PBOT announces multi-agency press conference to address rise in traffic deaths

(Photo: Jonathan Maus/BikePortland)

With frustration building following the deadliest traffic month we’ve experienced in over 30 years, the Portland Bureau of Transportation and City Commissioner Mingus Mapps have announced a press conference to talk about it.

The event (intended for news media, but open to the public) will happen Monday morning (8/7), 11:00 am at City Hall. Here’s the announcement just put out by PBOT:

Transportation Commissioner Mingus Mapps and the Portland Bureau of Transportation (PBOT) invite the news media to attend at press conference on the disturbing recent rise in traffic deaths that have taken 43 lives so far this year in Portland, including 13 in the month of July. Multnomah County Chair Jessica Vega Pederson will join Commissioner Mapps at the event, at City Hall, for the release of a new report on traffic deaths as a public health issue. The Portland Police Traffic Division, Multnomah County Public Health and The Street Trust will also be represented at the press conference at the Fourth Avenue Plaza, Portland City Hall.

As I shared earlier today, this isn’t the first time we’ve gathered at City Hall for a press conference in the wake of a spate of traffic deaths. Former mayors and PBOT commissioners made similar announcements in 2007 and again in 2015.

Pressure on Commissioner Mapps has grown in recent weeks after highprofile traffic fatalities piled up. At a meeting of the PBOT Budget Advisory Committee last month, frustration boiled over as one of Mapps top policy advisors and PBOT staff were repeatedly harangued by committee members.

16 of the last 20 traffic deaths in Portland can be directly attributed to people speeding and/or driving under the influence of intoxicants. And the majority of serious crashes and fatalities happen in parts of Portland with a disproportionate number of residents who earn below average incomes and/or are Black, Indigenous or people of color. Because of those factors, the Multnomah County Health Department has become a larger player in local traffic safety conversations in recent years. Their Racial and Ethnic Approaches to Community Health (REACH) program published its first Transportation Crash and Safety Report in 2021.

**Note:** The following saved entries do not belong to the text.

-- ==== Sys2Proof/Decode.lean ====
section
/-! DEFINITION. Decode.lean: the commands that a word spells. No row of spec/opcode_table.json gives bits: a command reaches
the block as a bus access, a frame or a condition of its environment. So no word spells a command. -/

namespace Sys2Proof

/-- The command that the word `w` of `nbits` bits spells by the table's bits: none, since no row gives bits. -/
def decodeTableWord (_nbits _w : Nat) : Option Instr := none

end Sys2Proof
end

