-- ==== Sys2Proof/Config.lean ====
section
/-! DEFINITION. Config.lean: what the manual leaves open. Every constant here is opaque: no proof can see its value, and a
statement that holds, holds for each value. A constant that the manual bounds is used only through a function that keeps
the bound (Machine/Bits.lean, Machine/Stages.lean). -/

namespace Sys2Proof.Config

/-- R322, R293: the draws of the on-chip noise source, in order. Log entry 4. -/
opaque noise : Nat → W32

/-- R151: whether the injection of an event finds its detector or its path failed. Log entry 49. -/
opaque pathFailed : Nat → Bool

/-- R139: whether a read of a memory finds a parity error while no turn brings its errors. Log entry 49. -/
opaque parityError : Nat → Nat → Bool

/-- R71: whether an RST# pulse between 100 ns and 1 µs is recognised. Log entry 5. -/
opaque rstTaken : Nat → Bool

/-- R84, R380: what a torn word holds, and whether its check bits then fail. Log entry 6. -/
opaque tornWord : Nat → Nat → Word
opaque tornBad : Nat → Nat → Bool

/-- R365: how a word with three or more bit errors reads: its data, and 0 correct, 1 corrected, otherwise
uncorrectable. Log entry 7. -/
opaque manyRead : Nat → Word → Nat × Word

/-- R192: taps of the half-band filter at odd distances from its middle, in units of 2^-(hbfBits + 1). Log entry 8. -/
opaque hbfTaps : List Int
opaque hbfBits : Nat

/-- R192: relative error of the CIC normalisation, as a fraction. Log entry 9. -/
opaque cicError : Nat → Nat → Int × Nat

/-- R192: fractional bits below the stream grid that an IIR section carries. Log entry 10. -/
opaque iirGuardBits : Nat

/-- R201: the first half of the FIR table of a ROM preset (the tables are symmetric, R239). Log entry 11. -/
opaque romFirHalf : Nat → List Int

/-- R242: error of a tone magnitude and of a tone phase within the stated limits; results of a skipped block; the phase
of a zero sum. Log entry 12. -/
opaque toneMagError : Nat → Int
opaque tonePhaseError : Nat → Int
opaque toneSkippedMag : Nat → W32
opaque toneSkippedPhase : Nat → Word
opaque toneZeroPhase : Nat → Word

/-- R269: Kern's new estimate (per draw and element) and its quality figure. Log entry 13. -/
opaque kernEstimate : Nat → Nat → Int
opaque kernQuality : Nat → Word

/-- R270: how far a legal application moves the coefficients within its limit. Log entry 14. -/
opaque kernStep : Nat → Nat

/-- R177, R184, R186: whether a start request takes effect in the MOD clock of the request before it; whether a SYNC edge was
synchronised after an arming that may not have taken effect yet. Log entry 25. -/
opaque sameClock : Nat → Bool
opaque armTaken : Nat → Bool

/-- R421: what a patched engine forms in place of a stream value, and whether its stages saturate. Log entry 51. -/
opaque patchValue : Nat → Int
opaque patchFlag : Nat → Bool

/-- R296: the trim, in counts of 2 ppm, that cancels the offset between the crystals of HUB and NODE, and how far beyond it
a NODE slews its phase. Log entry 15. -/
opaque crystalOffset : Nat → Int
opaque trimSlew : Nat → Nat

/-- R190: how much the spare part of a turn of a NODE departs from 12 st. Log entry 16. -/
opaque spareShift : Nat → Int


end Sys2Proof.Config
end

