/-- 10: the Galley link. -/
structure Galley where
  /-- Table 10-10 EN, RNG, TRIM, ADDR (1, 1, 1, 4 bits); reset 0 on a HUB, 1, 1, 0 on a HUB -/
  en : Bool
  rng : Bool
  trim : Bool
  addr : BitVec 4
  /-- R296, Table 10-10; RNG and TRIM in use since the last origin (1 bit each); reset 1 -/
  rngNow : Bool
  trimNow : Bool
  /-- R298; the address taken into use at SEARCH entry (4 bits); reset 0 -/
  useAddr : BitVec 4
  /-- Table 10-11 STATE; reset off -/
  state : LinkState
  /-- Table 10-10; a restart waits for the next origin; RESTART as it reads (1 bit each); reset 0 -/
  restart : Bool
  restartBit : Bool
  /-- Table 10-11 SLOT; current slot, none when OFF; reset none -/
  slot : Option (Fin 17)
  /-- R286; link key latched (128 bits), zero key in use (1 bit), a key has been latched (1 bit); reset 0, 1, 0 -/
  key : BitVec 128
  zkey : Bool
  keyed : Bool
  /-- Table 13-4; a zeroize has cleared the latched key since the last origin (1 bit); reset 0 -/
  keyCut : Bool
  /-- 10, Model; hub time HT at the last origin (48 bits); reset 0 -/
  ht : BitVec 48
  /-- R293; SFN and SN (32 bits each); reset 0, DESIGN CHOICE log 18 -/
  sfn : W32
  sn : W32
  /-- R295, R300; the stations, on a HUB; reset as each field says -/
  node : Vector NodeRec 16
  /-- R305, Table 10-8 instance 0; downlink queue (16 words); reset 0, DESIGN CHOICE log 18 -/
  queue : Vector Word 16
  /-- Table 10-13 BCAST, LOCAL, TGT, RES, NACC (1, 1, 4, 2, 4 bits); reset 0 -/
  bcast : Bool
  localX : Bool
  tgt : BitVec 4
  res : BitVec 2
  nacc : BitVec 4
  /-- Table 10-13 GO: reads 1 until the access ends or the mode changes (1 bit); reset 0 -/
  goBit : Bool
  /-- R305, R307, Table 10-13 BUSY; the accepted access that is being sent or confirmed; reset none -/
  job : Option RemoteJob
  /-- R298, R301; HUB's VER and CAP as last received; a major mismatch was reported in this SEARCH; reset 0 -/
  hubVer : Word
  hubCap : Word
  majorSeen : Bool
  /-- Table 10-9; SFN and HT of the last valid beacon (32 and 48 bits); reset 0 -/
  bSfn : W32
  bHt : BitVec 48
  /-- R293; node nonce (32 bits); reset 0, DESIGN CHOICE log 18 -/
  nn : W32
  /-- R295; transmit advance A (1/64 tick, at most 2,048); reset 0 -/
  adv : Nat
  /-- R296, Table 10-9; phase error e, signed, in 1/64 tick; reset 0 -/
  e : Int
  /-- 10, Model; local estimate L, in 1/64 tick; reset 0 -/
  l : Int
  /-- R298; consecutive valid beacons with |e| < 1 µs in LOCK; reset 0 -/
  good : Nat
  /-- R296; consecutive beacons with |e| ≤ 20 ns; ALGN; reset 0 -/
  aligned : Nat
  algn : Bool
  /-- R298; consecutive missed beacons; reset 0 -/
  missed : Nat
  /-- Table 10-11 ORPH, MINOR (1 bit each); reset 0 -/
  orph : Bool
  minor : Bool
  /-- R303; the next DATA uplink is the first after entry to MEMBER (1 bit); reset 0 -/
  firstUp : Bool
  /-- R305; accesses held for the next origin; reset none -/
  held : Option Held
  /-- Table 10-3 words 1 and 2; RASTAT and RADATA of the next uplink (16 bits each); reset 0 -/
  rastat : Word
  radata : Word
  /-- R288, R289, Table 01-4; link TX FIFO and link RX FIFO (64 words each): the last frame sent on GLTX, and the last one taken
  from GLRX; reset none -/
  tx : Option Frame
  rx : Option Frame
deriving DecidableEq, Repr

/-! ## The whole state -/

/-- What the last command did that a further command of the same st must see (log 48). -/
inductive StMark where
  | none
  /-- PFAIL was raised (R397) -/
  | pfail
  /-- the RTC was set (R401) -/
  | rtcSet
  /-- an INJ write raised its event at once (R156, R403) -/
  | injected
  /-- both, by the accesses of one downlink (R305) -/
  | rtcSetInjected
deriving DecidableEq, Repr

/-- The state of the KW-4816 and the queue of commands that wait. -/
structure State where
  pwr : Power
  sys : Sys
  bus : Bus
  ev : Events
  sl : Seal
  nv : Nv
  imp : Imprint
  sh : Shadow
  bkp : Bkp
  key : Keys
  fk : Frisket
  port : Port
  fe : Front
  fm : Forme
  cs : Cases
  tone : Tone
  cal : Cal
  kern : Kern
  gl : Galley
  /-- The model's own: number of the next free value (log entry 4); reset 4 -/
  draws : Nat
  /-- The model's own: what the st of the last command still decides (log entry 48); reset none -/
  mark : StMark
  /-- Commands that wait, first in first out; reset [] -/
  pending : List Instr
deriving DecidableEq, Repr

/-- Why the machine could stop. No command of this model stops (log entry 3): the manual gives every row an effect, and a
row that the device cannot take in its present state leaves the state unchanged. Safe: a stop proves nothing of a next
state. -/
inductive Fault where
  /-- Raised by no meaning. It would stand for an access that the manual says does not exist; the manual gives such
  accesses an effect (R117, R129). Safe. -/
  | noSuchAccess
deriving DecidableEq, Repr

/-- Why a command could have no meaning. -/
inductive Refusal where
  /-- An arm of `exec` without a meaning; none is left. Safe: nothing is proved of it. -/
  | notModelled (mnemonic : String)
deriving DecidableEq, Repr

/-! ## Reset -/

/-- R322: fifteen bits of a noise draw; an all-zero draw is replaced by 0001h. -/
def lfsrSeed (draw : W32) : BitVec 15 :=
  if draw.setWidth 15 = 0 then 1 else draw.setWidth 15

/-- R325: CASE CALSW with LO 50 and HI 150, ENV with all three sources, then SLEEP. -/
def defaultProgram : Vector W32 32 :=
  ((Vector.replicate 32 (0 : W32)).set 0 0x58009632#32).set 1 0x6E000000#32

/-- R260: NPTS = 1, ZERO = 0, SPAN = 1.0, LIN = 0. -/
def identitySet : Vector W32 33 :=
  ((Vector.replicate 33 (0 : W32)).set 0 1#32).set 3 0x01000000#32

/-- R260 in interpolated form. -/
def identityValues : CalValues := { z := 0, s := 0x01000000, l := 0 }

/-- R370: a bank that has never been written is invalid. -/
def blankBank : Bank := { image := [], number := 0, crc := 0, torn := true }

/-- Table 03-3, Table 04-12 and the tables of 03: first power-on of a blank device. -/
def Power.reset : Power :=
  { phase := .reset, vdd := true, vddio := true, vbat := true, avddOk := true, bkpOnVdd := true
    vcapSwitch := true
    cause := 2, pfiOk := true, role := false, busmode := false, heldReset := none, srst := false, migrated := false
    digested := false, bkpLost := false, rtcLost := true, twinBad := true, releaseEvents := [0x371, 0x3A1]
    pfDiscarded := 0, pfPage := false
    pfTxn := false }

/-- After POR values of Tables 04-7 to 04-13. -/
def Sys.reset : Sys :=
  { hbto := 3, wdrst := false, scratch := 0, hbeat := 0, hbSeen := false, hbFresh := false, patch := false
    patchLog := none, liveOn := false, live := false, liveHeld := false, xrun := true, plllk := true, lfxrun := true
    bkprc := false, lnklk := true, xlost := false, plllost := false, lfxlost := false, modtrim := 0, sets := []
    parity := 0, turns := 0 }

/-- After POR values of Tables 04-14 to 04-18. -/
def Bus.reset : Bus :=
  { hold := false, sub := 0, array := 0, addr := 0, range := false, roref := false, part := false, badchk := false
    snap := none, stage := none, data := 0, driven := false, localSeen := false }

/-- R136 and the After POR values of Tables 05-5 to 05-8. -/
def Events.reset : Events :=
  { sticky := 0, enable := 0, count := Vector.replicate 64 0, ovf := 0, held := 0, legal := 0, sumsel := false
    alen := false, inten := false, area := 0, armed := false, act := false, miss := false, ref := false, abrt := false
    evid := 0, evaluated := false, answered := false, injLive := false, injMode := 0 }

/-- After POR values of Tables 02-4 to 02-6. -/
def Seal.reset : Seal :=
  { denied := false, granted := false, clref := false, digerr := false, token := [], opening := .idle, closing := .idle
    digest := 0, counter := 0, incr := .none, deferred := [] }

/-- A blank array (R355, R377) and the After POR values of Tables 12-10 to 12-12. -/
def Nv.reset : Nv :=
  { mem := [], flaws := [], running := none, sealQueue := [], host := none, legal := [], bufPage := none, bufWords := []
    bpl := false, bp := 0, ring := Vector.replicate 64 none, dph := false, slugWords := [], readWords := none, cnt := 0
    pring := 0, refresh := none }

/-- A blank log (R387) and the After POR values of Table 12-14. -/
def Imprint.reset : Imprint :=
  { next := 0, queue := [], heldSteps := [], last23 := none, last11 := none, lastPatch := none, verify := none, verr := false
    first := 0x1FFF }

/-- R370: neither bank valid, SRAM cleared; After POR values of Table 12-13. -/
def Shadow.reset : Shadow :=
  { sram := [], bankA := blankBank, bankB := blankBank, staging := none, sign := false, busy := false, disc := false
    ref := false, signKey := 0, started := false, closeBit := false, base := 0 }

/-- R81, R389, R390: the BKP domain after its reset. -/
def Bkp.reset : Bkp :=
  { sec := 0, frac := 0, valid := false, stageL := none, stageH := none, snap := none, buffer := [], lost := 0
    migDone := 0, migLost := 0, mailbox := [], flags := [], fullSignal := false, refreshPage := 0
    refreshTicks := 0 }

/-- R68, R337: an empty key store. -/
def Keys.reset : Keys :=
  { sign := 0, link := 0, ver := 0, host := 0, pres := 0, void := true, clear := false, stage := [], dph := false
    rph := false, readPos := 0, slot := 0, stageSlot := 0, op := none, check := [] }

/-- An armed source (R327). -/
def Source.reset : Source := { armed := true, quiet := 0, trip := none }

PBOT said the press conference will focus on the County’s latest report. No other tangible actions were mentioned in the statement.

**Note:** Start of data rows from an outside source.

/-- R124, R132: a write of SYSCTL with SRST = 1; without KEY = C3h it changes nothing, with event 021h. SRST reads 1 while the
reset is held (R12, R72). -/
def softReset (w : Word) (s : State) : State :=
  if fieldOf w 8 8 = 0xC3 then
    let t := arriveReset 4 s
    { t with pwr := { t.pwr with srst := t.pwr.heldReset.isSome } }
  else raise 0x21 s

/-- R124: the write has SRST (bit 7) set. -/
def execSoftReset (w : Word) (s : State) : Host.Outcome State Fault Refusal :=
  complete (onBus (softReset w) s)

/-- R90: WDRST = 1 and a heartbeat that stayed stale. -/
def execWatchdogReset (s : State) : Host.Outcome State Fault Refusal :=
  complete (when (sysLive s && s.sys.wdrst && !s.sys.hbFresh) (arriveReset 5) s)

/-! ## Power fail (Sequence 03-2) -/

/-- R339: a KEYST command at PFAIL: its slot is written where its code 23h has committed, it waits where that entry is
being committed, else it is abandoned. -/
def keyAtPowerFail (s : State) : State :=
  match s.key.op with
  | none => s
  | some (slot, ws) =>
    match s.sl.incr with
    | .done | .ringing _ => writeSlot slot.toNat ws s
    | .logging _ =>
      match s.nv.running with
      | some (.imprint first n) =>
        if ((s.imp.queue.drop first).take n).any (fun e => decide (e.code = 0x23)) then s
        else { s with key := { s.key with op := none } }
      | _ => { s with key := { s.key with op := none } }
    | .none => { s with key := { s.key with op := none } }

/-- R176, R188: conversions stop and excitation turns off. -/
def stopFront (f : Front) : Front :=
  { f with
    gen := false, armed := false, goWait := 0, stopWait := 0, starts := [], stops := [], heldStarts := 0
    ch := forChan (fun c => { c with
      state := .stopped, startBit := false, stopBit := false, drv := false, waitE := false, settle := 0 }) f.ch }
where
  /-- The same update of the four channels. -/
  forChan (g : FeChan → FeChan) (v : Vector FeChan 4) : Vector FeChan 4 := channels.foldl (fun w k => setCh w k g) v

/-- R83: Sequence 03-2, step 1. The bus is released and the mode registers are left (R69, R338: a mode change). -/
def powerFailStep1 (s : State) : State :=
  let discarded := flag s.nv.host.isSome
  let page := match s.nv.running with
    | none | some (.store ..) => false
    | some _ => true
  let s1 := { s with
    pwr := { s.pwr with
      phase := .powerFail, heldReset := none, srst := false, vcapSwitch := false, pfDiscarded := discarded, pfPage := page
      pfTxn := false }
    sys := { s.sys with liveOn := false, live := false }
    ev := { s.ev with act := false }
    nv := { s.nv with host := none, sealQueue := [], bufPage := none, bufWords := [] }
    sh := { s.sh with busy := false, started := false, closeBit := false }
    bus := { s.bus with driven := false }
    port := { s.port with isOpen := false, pend := false, logged := false, ahead := 0 }
    fe := stopFront s.fe
    gl := { s.gl with state := .off, slot := none, tx := none } }
  flushCheck (keyAtPowerFail (shedStores s1))

/-- R374, R371: Sequence 03-2, step 3: an open transaction is discarded and the shadow is stored. -/
def powerFailStore (s : State) : State :=
  startStore false { s with
    pwr := { s.pwr with pfTxn := s.sh.staging.isSome }
    sh := { s.sh with staging := none } }

/-- R83: the next thing that the sequence does: it waits for an operation that runs, else the store begins. -/
def powerFailNext (s : State) : State := if s.nv.running.isSome then s else powerFailStore s

/-- R82, R83, R96: PFAIL is raised. -/
def powerFail (s : State) : State := powerFailNext (powerFailStep1 s)

/-- R397: what the bus asks for in the st of PFAIL is not performed, but counted (log entry 48); SYS held in reset takes no
access (R129). -/
def execPowerFail (s : State) : Host.Outcome State Fault Refusal :=
  match s.pwr.phase with
  | .reset | .startup | .run | .makeready => completeMarked (if sysLive s then .pfail else .none) (powerFail s)
  | _ => complete s

/-- R411: entries placed while one slot counts as occupied: the buffer, and how many were placed. -/
def placeEntries : List Entry → Bkp × Nat → Bkp × Nat
  | [], x => x
  | e :: rest, (b, n) =>
    if bufferTakes e.code (16 - b.buffer.length - 1) then
      placeEntries rest ({ b with buffer := b.buffer ++ [e] }, n + 1)
    else placeEntries rest (countLost b, n)

/-- The list without its last item that satisfies `p`; none where no item does. -/
def dropNewest (p : Entry → Bool) (es : List Entry) : Option (List Entry) :=
  let i := (es.reverse.findIdx? p)
  i.map fun j => (es.reverse.eraseIdx j).reverse

/-- R411: a full buffer gives up the newest entry that is neither 02h nor 33h, or else the newest 33h, for code 02h. -/
def roomForStore (b : Bkp) : Bkp :=
  if b.buffer.length < 16 then b
  else
    match dropNewest (fun e => decide (e.code ≠ 0x02 ∧ e.code ≠ 0x33)) b.buffer with
    | some es => countLost { b with buffer := es }
    | none =>
      match dropNewest (fun e => decide (e.code = 0x33)) b.buffer with
      | some es => countLost { b with buffer := es }
      | none => countLost { b with buffer := b.buffer.dropLast }
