-- ==== Sys2Proof/Machine/Guard.lean ====
section
/-! DEFINITION. Machine/Guard.lean: the Frisket guard: the pass and its program, the detectors and trips of the eleven
sources, their classification (R318 to R330, R346 to R352), glitches, the LFXO, the apply checks, FKCTL, FKST and FKRESP. -/

namespace Sys2Proof.Machine

/-! ## Sources (Tables 11-1, 11-13) -/

/-- Event of detector A (`isA`) or B of a source. -/
def detectorEvent (src : Nat) (isA : Bool) : Nat :=
  (if src < 4 then 0x2E0 + 0x10 * src else if src < 6 then 0x320 + 4 * (src - 4) else 0x330 + 2 * (src - 6)) +
    (if isA then 0 else 1)

/-- Event of a trip. -/
def tripEvent (src : Nat) : Nat :=
  if src < 4 then 0x2E2 + 0x10 * src else if src < 6 then 0x322 + 4 * (src - 4) else 0x340 + (src - 6)

/-- Event of a detector disagreement. -/
def disagreeEvent (src : Nat) : Nat :=
  if src < 4 then 0x2E3 + 0x10 * src else if src < 6 then 0x323 + 4 * (src - 4) else 0x345 + (src - 6)

/-- R328: code of a trip that is tamper. -/
def tamperCode (src : Nat) : Byte := if src < 4 then 0x30 else if src < 7 then 0x31 else 0x32

/-- The sources in order. -/
def sources : List (Fin 11) := [0, 1, 2, 3, 4, 5, 6, 7, 8, 9, 10]

/-- One source replaced. -/
def modSrc (i : Fin 11) (f : Source → Source) (s : State) : State :=
  { s with fk := { s.fk with src := setCh s.fk.src i f } }

/-! ## Trips (R327, R331) -/

/-- Table 11-9: the trip bit of a source, and LKTRIP for a trip in LOCKUP. -/
def tripBits (src : Nat) (inLockup : Bool) (f : Frisket) : Frisket :=
  let f1 := { f with lktrip := f.lktrip || inLockup }
  if src < 4 then { f1 with ltrip := setBit f1.ltrip src true }
  else if src < 6 then { f1 with ctrip := setBit f1.ctrip (src - 4) true }
  else if src = 6 then { f1 with caltrip := true }
  else { f1 with etrip := setBit f1.etrip (src - 7) true }

/-- R327, R331, R350: a detector of a source enters its condition: an armed source trips, with the response that FKRESP
gives it at that moment. `injected`: only a LIVETEST injection shows the condition (R346). -/
def decideTrip (i : Fin 11) (injected : Bool) (s : State) : State :=
  if !(s.fk.src.get i).armed then s
  else
    let inLockup := decide (s.pwr.phase = .lockup)
    let resp := responseOf s.fk i.val
    let t : Trip :=
      { evals := 0, both := false, onlyA := true, onlyB := true, firstA := false, firstB := false, inLockup := inLockup
        resp := BitVec.ofNat 2 resp, code := 0, time := s.bkp.sec, frac := s.bkp.frac, injected := injected
        erased := if injected && decide (resp = 2) && !s.key.clear then some (zeroizeData i.val s) else none }
    let s1 := modSrc i (fun _ => { armed := false, quiet := 0, trip := some t }) s
    let s2 := post (tripEvent i.val) { s1 with fk := tripBits i.val inLockup s1.fk }
    when (decide (resp = 2)) (zeroizeLogged (!injected) i.val) s2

Stay tuned for a recap of Monday’s event.

Jonathan Maus (Publisher/Editor)

Jonathan Maus (Publisher/Editor)

Founder of BikePortland (in 2005). Father of three. North Portlander. Basketball lover. Car owner and driver. If you have questions or feedback about this site or my work, feel free to contact me at @jonathan_maus on Twitter, via email at maus.jonathan@gmail.com, or phone/text at 503-706-8804. Also, if you read and appreciate this site, please become a supporter.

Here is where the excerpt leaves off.